Your goal
In the entries below, the word "lean" appears on some lines. Copy each of those lines.

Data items
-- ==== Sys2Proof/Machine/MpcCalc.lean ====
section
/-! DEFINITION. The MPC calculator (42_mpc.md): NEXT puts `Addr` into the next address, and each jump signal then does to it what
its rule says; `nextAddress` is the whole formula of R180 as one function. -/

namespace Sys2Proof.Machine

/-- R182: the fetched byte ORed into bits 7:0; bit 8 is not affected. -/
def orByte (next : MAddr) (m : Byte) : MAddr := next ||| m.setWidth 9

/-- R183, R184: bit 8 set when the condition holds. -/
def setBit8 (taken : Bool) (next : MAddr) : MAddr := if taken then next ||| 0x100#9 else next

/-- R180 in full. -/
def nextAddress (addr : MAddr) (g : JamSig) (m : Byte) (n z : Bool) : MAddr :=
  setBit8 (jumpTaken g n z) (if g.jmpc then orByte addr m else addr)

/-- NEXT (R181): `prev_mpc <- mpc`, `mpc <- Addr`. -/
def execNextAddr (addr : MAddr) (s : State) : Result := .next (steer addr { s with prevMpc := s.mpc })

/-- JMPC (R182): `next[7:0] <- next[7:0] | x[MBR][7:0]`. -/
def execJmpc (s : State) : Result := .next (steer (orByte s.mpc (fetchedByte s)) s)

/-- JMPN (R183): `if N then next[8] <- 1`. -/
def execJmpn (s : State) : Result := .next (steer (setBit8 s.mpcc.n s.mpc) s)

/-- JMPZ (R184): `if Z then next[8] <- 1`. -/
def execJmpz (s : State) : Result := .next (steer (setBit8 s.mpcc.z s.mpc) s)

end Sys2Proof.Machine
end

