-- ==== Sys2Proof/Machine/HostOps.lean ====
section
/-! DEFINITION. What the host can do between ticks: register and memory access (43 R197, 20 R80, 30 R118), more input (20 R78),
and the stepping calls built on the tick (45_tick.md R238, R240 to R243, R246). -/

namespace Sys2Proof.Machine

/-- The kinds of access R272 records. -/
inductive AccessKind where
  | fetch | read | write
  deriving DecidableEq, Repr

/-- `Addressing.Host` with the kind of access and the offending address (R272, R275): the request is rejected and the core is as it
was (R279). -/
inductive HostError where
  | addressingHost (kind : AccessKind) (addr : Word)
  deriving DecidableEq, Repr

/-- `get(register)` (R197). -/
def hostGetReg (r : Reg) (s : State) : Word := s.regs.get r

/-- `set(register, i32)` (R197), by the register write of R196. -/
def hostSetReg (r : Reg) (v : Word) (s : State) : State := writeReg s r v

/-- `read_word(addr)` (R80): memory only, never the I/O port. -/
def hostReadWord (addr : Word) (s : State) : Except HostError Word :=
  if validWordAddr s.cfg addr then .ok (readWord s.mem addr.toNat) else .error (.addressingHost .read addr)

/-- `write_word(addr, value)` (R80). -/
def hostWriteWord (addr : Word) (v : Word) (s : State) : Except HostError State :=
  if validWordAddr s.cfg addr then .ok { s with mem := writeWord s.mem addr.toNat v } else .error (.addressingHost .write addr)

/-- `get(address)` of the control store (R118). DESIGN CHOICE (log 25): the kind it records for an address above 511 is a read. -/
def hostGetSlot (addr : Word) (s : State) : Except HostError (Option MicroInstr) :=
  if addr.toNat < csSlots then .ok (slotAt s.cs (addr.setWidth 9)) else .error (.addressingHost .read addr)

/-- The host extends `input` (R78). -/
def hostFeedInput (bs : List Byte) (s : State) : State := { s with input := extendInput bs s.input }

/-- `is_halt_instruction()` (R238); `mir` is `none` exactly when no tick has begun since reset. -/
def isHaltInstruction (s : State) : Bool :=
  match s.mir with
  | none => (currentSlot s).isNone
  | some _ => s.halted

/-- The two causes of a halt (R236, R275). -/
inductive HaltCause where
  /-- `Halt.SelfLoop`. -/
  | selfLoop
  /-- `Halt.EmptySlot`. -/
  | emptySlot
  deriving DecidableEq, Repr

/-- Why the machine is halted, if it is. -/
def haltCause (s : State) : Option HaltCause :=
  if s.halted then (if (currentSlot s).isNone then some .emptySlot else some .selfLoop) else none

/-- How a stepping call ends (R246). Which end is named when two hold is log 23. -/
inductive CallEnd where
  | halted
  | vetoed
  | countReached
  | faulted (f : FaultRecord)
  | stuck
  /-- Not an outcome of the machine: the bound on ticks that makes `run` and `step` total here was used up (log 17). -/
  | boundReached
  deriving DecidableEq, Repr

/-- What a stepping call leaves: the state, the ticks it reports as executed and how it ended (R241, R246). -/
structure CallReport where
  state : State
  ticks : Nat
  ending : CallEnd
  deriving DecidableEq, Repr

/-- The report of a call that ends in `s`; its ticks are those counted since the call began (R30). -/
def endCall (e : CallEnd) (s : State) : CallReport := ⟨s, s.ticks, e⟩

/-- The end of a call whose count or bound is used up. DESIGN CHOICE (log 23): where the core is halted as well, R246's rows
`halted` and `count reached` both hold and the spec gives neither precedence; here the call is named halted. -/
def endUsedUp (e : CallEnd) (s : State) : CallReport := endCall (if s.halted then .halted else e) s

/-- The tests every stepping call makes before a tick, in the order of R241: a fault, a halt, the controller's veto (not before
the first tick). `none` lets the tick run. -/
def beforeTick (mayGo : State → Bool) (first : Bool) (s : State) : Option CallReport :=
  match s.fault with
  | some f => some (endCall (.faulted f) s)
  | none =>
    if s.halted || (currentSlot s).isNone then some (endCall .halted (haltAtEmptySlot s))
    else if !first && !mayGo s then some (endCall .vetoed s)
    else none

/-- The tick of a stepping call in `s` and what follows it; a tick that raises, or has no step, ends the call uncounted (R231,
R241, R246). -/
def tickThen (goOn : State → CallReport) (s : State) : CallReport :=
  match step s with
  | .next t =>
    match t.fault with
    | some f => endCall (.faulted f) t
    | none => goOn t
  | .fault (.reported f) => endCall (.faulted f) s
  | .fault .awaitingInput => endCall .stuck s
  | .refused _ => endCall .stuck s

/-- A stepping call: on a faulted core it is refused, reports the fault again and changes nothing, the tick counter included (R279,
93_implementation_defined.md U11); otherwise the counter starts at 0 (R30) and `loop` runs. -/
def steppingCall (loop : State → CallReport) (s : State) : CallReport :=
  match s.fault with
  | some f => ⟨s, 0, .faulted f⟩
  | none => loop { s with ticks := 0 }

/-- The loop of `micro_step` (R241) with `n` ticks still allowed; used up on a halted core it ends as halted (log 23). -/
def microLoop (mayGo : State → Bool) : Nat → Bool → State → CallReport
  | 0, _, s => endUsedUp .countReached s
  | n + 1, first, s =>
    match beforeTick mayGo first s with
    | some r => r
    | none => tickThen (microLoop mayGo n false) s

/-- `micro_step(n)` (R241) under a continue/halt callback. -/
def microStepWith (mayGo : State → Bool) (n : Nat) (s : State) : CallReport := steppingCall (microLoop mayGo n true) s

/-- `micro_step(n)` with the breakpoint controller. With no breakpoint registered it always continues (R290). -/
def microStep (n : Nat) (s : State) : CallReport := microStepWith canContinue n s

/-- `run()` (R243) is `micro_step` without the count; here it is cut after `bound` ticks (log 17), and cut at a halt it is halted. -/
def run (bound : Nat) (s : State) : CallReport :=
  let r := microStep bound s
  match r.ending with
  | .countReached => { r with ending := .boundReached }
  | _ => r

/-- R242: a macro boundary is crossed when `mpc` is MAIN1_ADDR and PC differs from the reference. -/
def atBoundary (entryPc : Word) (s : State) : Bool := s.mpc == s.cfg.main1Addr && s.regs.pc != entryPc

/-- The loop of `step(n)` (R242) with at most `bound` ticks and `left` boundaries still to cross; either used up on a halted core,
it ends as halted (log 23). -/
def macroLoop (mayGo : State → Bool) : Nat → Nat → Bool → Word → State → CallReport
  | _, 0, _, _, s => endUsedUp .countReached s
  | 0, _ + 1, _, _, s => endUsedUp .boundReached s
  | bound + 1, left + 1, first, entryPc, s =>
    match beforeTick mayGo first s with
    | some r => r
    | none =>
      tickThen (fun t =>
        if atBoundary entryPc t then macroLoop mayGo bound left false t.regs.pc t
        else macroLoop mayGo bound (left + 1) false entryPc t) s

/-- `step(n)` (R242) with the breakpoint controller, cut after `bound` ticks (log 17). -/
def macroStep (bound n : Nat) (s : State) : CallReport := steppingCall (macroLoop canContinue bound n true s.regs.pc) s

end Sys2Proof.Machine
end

Task result
-- ==== Sys2Proof/Machine/MpcCalc.lean ====
-- ==== Sys2Proof/Machine/HostOps.lean ====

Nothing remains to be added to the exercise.